START Data to process

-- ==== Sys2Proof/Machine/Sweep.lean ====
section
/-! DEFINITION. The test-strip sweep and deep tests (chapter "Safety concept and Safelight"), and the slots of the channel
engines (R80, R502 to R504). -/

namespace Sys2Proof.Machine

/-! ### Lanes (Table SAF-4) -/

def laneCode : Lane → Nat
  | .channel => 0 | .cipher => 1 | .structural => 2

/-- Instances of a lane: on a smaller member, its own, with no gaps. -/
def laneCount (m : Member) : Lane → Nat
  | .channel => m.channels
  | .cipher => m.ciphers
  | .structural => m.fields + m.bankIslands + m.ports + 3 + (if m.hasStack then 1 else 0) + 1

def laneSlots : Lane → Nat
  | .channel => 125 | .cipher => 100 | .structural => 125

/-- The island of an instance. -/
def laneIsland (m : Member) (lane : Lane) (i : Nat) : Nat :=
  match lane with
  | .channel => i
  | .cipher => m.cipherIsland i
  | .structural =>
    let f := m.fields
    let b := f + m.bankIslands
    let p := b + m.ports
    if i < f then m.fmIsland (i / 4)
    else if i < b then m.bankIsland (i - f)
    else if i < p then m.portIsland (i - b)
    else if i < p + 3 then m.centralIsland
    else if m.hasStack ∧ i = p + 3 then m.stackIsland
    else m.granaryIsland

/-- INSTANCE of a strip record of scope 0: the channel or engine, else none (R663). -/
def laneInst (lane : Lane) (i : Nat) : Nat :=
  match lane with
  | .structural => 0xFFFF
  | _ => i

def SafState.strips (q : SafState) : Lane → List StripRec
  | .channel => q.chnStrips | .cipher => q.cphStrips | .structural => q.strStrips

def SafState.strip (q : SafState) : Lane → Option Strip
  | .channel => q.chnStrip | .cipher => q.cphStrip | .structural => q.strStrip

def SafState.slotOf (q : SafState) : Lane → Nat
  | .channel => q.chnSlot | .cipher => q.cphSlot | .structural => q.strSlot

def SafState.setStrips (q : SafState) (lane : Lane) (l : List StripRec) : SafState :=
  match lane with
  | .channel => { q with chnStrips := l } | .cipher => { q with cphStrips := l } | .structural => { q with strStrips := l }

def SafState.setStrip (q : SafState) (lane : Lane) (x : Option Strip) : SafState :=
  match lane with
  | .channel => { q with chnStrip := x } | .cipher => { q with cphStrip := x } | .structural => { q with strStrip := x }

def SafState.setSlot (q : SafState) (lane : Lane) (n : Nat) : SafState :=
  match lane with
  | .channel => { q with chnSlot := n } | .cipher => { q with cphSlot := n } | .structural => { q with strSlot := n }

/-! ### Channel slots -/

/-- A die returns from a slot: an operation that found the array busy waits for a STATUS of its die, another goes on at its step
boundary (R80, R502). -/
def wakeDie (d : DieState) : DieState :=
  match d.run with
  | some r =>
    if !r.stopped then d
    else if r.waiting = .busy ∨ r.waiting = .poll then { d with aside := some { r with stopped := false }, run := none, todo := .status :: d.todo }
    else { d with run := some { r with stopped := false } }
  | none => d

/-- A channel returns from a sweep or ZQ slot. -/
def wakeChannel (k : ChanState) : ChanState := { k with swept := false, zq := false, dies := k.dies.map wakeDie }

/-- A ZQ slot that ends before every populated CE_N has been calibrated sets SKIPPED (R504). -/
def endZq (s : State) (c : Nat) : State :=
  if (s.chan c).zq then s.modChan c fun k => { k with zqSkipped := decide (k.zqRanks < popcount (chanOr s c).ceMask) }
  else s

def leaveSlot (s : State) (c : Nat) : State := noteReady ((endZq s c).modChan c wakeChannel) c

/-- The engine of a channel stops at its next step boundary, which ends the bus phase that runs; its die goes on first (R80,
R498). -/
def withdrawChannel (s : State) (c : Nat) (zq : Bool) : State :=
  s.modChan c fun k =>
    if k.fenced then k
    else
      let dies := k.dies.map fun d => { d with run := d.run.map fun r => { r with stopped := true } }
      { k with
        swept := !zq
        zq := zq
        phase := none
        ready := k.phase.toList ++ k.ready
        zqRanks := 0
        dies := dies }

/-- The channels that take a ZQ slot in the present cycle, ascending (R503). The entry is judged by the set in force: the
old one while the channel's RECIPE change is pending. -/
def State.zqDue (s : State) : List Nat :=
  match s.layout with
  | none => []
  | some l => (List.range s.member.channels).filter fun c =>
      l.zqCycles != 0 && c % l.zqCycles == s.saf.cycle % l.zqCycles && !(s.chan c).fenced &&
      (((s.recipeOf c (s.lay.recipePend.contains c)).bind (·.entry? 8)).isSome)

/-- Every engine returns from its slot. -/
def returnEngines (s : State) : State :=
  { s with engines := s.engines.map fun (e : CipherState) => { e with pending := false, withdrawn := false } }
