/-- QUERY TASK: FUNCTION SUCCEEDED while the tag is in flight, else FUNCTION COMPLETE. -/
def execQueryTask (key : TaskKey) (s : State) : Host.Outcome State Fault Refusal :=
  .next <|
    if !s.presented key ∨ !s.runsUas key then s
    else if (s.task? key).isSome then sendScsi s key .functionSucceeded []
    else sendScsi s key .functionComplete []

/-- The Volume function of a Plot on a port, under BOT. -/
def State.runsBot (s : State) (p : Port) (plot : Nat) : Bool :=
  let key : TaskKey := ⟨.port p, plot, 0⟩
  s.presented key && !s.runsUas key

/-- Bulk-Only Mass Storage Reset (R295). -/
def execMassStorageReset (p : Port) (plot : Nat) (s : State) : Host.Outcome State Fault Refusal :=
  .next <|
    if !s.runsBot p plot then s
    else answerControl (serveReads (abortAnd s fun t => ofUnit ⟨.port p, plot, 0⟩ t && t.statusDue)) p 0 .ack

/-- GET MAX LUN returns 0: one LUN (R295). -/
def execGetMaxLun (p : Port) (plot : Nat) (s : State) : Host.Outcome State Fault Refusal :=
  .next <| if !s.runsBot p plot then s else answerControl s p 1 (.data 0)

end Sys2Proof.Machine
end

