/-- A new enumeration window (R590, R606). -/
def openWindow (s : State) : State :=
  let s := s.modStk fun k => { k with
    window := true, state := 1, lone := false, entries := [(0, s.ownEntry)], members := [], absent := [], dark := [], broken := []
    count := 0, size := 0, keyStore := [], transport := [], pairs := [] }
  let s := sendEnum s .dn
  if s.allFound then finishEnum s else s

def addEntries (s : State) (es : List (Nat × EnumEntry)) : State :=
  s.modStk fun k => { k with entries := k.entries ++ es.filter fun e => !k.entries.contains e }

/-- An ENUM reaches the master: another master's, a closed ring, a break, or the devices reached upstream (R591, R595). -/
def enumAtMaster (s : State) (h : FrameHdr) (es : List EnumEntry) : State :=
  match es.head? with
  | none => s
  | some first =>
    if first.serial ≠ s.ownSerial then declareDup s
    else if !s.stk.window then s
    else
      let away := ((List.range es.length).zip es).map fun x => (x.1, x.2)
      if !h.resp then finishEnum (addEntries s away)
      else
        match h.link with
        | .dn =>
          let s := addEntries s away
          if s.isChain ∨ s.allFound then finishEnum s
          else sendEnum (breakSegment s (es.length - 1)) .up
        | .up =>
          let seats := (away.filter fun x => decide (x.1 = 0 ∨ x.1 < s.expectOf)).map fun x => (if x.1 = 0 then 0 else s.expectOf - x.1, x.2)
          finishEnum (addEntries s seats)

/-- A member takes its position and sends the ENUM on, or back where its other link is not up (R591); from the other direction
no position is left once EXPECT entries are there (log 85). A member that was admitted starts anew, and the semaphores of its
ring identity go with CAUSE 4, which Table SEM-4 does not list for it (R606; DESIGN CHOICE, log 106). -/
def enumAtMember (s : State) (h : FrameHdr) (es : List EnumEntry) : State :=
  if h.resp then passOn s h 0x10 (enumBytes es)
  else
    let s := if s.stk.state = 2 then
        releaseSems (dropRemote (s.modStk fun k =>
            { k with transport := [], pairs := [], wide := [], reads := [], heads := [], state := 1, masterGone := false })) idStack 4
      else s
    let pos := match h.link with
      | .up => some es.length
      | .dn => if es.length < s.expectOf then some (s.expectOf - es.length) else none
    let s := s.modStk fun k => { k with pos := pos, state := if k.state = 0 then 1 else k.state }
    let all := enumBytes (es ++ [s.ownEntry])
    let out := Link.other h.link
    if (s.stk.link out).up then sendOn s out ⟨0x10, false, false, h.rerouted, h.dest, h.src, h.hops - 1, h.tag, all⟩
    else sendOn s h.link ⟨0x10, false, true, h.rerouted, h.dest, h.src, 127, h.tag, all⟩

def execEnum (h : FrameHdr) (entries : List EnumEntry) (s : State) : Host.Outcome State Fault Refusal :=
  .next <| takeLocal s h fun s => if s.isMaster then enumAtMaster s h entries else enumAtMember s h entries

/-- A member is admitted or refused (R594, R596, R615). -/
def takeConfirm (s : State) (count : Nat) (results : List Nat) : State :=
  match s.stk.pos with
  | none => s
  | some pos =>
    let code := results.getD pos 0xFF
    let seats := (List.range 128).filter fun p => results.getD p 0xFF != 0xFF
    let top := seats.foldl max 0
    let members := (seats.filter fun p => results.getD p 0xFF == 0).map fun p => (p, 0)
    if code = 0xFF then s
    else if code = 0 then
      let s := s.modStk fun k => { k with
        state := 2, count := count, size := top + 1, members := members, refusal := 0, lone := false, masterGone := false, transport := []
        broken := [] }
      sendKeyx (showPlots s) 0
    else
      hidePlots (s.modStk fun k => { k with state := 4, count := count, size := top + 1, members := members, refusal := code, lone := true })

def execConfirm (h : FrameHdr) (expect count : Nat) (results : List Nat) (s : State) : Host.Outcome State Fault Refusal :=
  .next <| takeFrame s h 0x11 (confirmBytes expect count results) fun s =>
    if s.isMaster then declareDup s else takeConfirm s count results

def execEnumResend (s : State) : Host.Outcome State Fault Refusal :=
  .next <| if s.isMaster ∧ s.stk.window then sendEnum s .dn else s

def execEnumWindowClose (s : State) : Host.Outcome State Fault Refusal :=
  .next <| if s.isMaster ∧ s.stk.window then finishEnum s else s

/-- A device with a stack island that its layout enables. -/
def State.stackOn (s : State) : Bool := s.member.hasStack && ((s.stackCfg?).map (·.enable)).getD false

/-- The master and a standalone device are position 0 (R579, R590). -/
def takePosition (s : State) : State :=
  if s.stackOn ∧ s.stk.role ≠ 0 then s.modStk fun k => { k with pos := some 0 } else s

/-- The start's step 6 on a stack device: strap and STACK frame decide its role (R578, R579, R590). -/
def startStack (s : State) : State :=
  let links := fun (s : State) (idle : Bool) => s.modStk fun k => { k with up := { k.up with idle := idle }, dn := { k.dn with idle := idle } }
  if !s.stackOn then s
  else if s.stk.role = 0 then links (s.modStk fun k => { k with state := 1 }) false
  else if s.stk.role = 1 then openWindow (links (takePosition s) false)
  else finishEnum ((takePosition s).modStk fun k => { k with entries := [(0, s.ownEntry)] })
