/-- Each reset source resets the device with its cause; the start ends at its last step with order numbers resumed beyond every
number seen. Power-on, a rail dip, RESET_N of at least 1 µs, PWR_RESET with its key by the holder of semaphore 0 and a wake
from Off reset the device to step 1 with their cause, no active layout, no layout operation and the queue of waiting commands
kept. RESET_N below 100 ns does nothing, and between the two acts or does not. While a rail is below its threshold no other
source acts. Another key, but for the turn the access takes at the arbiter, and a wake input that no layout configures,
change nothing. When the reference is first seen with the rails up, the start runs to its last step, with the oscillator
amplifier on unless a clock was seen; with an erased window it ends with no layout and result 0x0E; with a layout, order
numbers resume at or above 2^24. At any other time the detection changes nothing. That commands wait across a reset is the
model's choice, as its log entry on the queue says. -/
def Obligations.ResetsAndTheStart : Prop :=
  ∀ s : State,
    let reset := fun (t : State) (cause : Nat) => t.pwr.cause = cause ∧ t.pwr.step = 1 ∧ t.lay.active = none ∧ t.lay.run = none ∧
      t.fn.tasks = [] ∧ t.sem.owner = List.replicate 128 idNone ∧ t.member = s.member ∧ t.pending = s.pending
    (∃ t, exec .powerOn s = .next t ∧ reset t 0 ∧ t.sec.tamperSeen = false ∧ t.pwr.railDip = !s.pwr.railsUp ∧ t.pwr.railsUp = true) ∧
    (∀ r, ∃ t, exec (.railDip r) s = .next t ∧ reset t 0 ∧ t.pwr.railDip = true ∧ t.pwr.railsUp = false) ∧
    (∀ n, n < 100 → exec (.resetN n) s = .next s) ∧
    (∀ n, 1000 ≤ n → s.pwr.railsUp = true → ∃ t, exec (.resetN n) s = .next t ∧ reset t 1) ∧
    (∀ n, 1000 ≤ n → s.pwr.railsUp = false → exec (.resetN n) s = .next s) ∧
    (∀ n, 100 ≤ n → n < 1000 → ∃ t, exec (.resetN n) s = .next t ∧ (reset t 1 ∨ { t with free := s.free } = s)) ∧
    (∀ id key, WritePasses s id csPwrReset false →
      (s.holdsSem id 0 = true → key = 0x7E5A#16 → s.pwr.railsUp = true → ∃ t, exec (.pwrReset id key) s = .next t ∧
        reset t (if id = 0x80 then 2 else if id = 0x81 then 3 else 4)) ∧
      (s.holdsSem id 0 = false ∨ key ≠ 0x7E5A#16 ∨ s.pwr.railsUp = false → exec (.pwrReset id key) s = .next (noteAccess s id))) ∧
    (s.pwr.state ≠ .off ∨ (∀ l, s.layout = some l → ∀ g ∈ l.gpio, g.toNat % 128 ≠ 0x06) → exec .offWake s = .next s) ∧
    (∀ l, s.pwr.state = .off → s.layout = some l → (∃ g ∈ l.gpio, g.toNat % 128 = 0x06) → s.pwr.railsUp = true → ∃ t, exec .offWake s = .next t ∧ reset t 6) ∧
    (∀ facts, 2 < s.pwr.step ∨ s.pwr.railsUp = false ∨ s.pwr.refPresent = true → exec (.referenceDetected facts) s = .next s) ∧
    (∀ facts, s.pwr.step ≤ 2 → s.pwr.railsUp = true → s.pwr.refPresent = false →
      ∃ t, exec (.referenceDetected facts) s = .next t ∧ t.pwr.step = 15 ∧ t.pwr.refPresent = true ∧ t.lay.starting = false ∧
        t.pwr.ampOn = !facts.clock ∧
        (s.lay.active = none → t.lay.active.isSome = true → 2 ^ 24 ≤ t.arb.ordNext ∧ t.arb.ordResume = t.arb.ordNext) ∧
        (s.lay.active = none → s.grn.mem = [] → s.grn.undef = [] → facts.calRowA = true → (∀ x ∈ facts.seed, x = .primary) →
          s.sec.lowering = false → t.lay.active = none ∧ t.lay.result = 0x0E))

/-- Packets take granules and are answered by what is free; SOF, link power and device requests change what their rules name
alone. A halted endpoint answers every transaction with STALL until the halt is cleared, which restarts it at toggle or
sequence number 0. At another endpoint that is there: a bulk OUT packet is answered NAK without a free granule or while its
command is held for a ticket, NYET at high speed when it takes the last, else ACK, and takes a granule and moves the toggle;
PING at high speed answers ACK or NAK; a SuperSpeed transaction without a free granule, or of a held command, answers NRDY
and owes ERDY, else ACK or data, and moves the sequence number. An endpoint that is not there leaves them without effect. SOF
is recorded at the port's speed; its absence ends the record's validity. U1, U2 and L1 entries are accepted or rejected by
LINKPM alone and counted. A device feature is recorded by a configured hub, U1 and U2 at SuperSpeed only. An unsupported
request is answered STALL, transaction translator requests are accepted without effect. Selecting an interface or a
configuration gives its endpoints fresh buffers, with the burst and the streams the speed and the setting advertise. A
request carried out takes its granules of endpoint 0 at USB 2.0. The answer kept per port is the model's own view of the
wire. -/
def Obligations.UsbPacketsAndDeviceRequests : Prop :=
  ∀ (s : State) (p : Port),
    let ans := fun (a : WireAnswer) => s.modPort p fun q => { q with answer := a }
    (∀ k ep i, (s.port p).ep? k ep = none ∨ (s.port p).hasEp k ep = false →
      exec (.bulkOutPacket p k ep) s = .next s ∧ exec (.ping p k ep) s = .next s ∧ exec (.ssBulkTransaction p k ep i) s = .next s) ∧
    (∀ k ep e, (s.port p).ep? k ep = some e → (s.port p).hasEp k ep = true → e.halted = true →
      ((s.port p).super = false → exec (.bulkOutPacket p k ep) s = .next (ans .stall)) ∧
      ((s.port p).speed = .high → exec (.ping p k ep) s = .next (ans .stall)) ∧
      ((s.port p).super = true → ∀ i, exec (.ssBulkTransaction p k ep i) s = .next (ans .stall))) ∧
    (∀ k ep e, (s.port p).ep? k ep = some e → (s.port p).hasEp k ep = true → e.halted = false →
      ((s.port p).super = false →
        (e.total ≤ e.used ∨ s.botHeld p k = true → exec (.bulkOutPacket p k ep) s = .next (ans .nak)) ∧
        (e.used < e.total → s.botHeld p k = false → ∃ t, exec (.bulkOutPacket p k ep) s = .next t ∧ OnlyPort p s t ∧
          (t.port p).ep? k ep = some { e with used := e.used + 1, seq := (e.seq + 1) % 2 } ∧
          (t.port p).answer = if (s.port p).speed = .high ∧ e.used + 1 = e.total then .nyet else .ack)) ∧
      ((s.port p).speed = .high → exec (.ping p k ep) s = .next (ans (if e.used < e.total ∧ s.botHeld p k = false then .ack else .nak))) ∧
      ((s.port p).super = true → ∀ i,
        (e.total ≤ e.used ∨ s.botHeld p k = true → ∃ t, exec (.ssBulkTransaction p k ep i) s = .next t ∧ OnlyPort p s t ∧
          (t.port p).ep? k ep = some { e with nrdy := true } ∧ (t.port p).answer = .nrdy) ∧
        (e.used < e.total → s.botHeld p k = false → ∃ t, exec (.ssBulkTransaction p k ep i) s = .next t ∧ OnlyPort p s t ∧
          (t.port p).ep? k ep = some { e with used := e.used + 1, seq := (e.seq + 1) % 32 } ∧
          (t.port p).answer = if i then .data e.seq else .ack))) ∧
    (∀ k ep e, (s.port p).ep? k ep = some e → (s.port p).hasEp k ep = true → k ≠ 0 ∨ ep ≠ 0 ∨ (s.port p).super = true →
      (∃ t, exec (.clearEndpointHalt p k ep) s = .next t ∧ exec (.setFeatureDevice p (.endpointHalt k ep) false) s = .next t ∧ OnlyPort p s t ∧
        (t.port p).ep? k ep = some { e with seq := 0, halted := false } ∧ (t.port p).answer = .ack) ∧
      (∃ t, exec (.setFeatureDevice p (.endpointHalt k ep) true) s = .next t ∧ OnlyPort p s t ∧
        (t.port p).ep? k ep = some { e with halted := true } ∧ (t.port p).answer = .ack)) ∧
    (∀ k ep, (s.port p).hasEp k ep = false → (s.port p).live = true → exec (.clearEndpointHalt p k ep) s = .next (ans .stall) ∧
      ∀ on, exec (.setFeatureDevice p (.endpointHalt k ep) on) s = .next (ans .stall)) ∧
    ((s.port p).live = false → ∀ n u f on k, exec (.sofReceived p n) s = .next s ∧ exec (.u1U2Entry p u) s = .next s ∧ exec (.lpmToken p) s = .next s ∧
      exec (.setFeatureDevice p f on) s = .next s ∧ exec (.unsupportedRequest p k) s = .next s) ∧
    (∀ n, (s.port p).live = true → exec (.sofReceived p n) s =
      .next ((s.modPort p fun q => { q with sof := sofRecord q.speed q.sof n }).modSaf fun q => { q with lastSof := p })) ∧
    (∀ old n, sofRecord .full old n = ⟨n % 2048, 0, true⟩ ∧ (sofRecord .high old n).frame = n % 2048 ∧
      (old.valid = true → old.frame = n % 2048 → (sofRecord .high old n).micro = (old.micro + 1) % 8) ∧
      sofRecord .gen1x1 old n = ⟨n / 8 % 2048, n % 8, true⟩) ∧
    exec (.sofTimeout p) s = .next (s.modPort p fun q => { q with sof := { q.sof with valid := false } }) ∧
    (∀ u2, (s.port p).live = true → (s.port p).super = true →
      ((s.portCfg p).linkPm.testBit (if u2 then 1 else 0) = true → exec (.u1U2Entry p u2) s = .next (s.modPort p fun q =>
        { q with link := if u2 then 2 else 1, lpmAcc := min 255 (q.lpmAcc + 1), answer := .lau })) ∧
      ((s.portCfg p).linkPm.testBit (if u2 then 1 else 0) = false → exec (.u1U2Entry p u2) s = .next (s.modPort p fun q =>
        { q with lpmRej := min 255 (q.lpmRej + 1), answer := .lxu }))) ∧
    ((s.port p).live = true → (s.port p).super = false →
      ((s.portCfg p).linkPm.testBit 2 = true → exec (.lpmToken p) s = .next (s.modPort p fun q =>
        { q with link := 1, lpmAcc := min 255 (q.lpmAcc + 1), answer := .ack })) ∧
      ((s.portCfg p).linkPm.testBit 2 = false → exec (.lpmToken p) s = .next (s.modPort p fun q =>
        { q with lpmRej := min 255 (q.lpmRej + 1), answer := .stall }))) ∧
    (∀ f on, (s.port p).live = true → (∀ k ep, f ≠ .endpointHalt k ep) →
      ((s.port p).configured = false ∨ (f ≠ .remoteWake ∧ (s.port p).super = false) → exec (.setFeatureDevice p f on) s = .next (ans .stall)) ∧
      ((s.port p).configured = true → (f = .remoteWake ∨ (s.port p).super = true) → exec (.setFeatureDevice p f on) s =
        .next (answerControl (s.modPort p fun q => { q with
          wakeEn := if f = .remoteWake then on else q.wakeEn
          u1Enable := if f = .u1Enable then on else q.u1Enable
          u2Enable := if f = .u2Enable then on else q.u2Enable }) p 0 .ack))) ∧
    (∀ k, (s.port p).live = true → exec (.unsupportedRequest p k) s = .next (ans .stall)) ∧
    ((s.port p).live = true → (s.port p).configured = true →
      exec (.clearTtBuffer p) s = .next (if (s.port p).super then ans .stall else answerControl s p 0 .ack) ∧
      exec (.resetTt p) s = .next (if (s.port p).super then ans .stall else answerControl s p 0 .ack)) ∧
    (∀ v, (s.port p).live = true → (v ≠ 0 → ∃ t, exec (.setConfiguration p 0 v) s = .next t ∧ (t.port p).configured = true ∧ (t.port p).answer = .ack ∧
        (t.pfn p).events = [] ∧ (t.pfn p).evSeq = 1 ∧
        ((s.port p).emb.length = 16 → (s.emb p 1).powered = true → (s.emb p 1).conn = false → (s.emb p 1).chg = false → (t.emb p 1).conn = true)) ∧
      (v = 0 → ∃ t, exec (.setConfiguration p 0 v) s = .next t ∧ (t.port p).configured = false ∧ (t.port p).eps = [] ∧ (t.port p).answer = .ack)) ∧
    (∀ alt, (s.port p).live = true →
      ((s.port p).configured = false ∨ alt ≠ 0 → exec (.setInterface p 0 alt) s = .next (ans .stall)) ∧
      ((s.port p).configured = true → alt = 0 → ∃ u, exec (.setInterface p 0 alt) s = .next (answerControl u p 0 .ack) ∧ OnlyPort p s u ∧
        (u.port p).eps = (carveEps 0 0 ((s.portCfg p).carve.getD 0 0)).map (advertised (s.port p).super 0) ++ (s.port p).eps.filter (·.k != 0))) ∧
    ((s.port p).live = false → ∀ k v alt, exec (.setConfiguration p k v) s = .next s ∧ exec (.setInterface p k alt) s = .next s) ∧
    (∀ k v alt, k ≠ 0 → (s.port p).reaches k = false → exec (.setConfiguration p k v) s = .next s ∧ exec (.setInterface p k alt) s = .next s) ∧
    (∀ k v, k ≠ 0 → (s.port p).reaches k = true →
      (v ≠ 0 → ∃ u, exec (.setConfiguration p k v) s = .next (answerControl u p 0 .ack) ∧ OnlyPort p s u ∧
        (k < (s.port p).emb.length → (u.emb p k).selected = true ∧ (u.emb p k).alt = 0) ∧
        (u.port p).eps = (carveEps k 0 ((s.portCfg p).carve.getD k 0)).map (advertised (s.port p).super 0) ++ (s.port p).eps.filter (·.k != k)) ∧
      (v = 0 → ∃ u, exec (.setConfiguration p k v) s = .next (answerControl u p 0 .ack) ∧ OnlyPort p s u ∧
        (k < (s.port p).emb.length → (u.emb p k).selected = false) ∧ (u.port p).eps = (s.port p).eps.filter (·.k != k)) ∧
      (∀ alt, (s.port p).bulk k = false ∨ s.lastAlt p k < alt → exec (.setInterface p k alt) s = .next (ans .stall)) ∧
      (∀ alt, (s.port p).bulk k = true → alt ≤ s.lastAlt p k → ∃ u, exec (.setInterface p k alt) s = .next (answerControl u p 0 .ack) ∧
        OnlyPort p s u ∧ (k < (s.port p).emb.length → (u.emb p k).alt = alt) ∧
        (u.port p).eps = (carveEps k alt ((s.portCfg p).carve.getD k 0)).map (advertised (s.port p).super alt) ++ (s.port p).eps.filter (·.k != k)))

END Data to process

Brief:
The answer must be every line of the listing that holds the word "remoteWake".

Worked solution:
      ((s.port p).configured = false ∨ (f ≠ .remoteWake ∧ (s.port p).super = false) → exec (.setFeatureDevice p f on) s = .next (ans .stall)) ∧
      ((s.port p).configured = true → (f = .remoteWake ∨ (s.port p).super = true) → exec (.setFeatureDevice p f on) s =
          wakeEn := if f = .remoteWake then on else q.wakeEn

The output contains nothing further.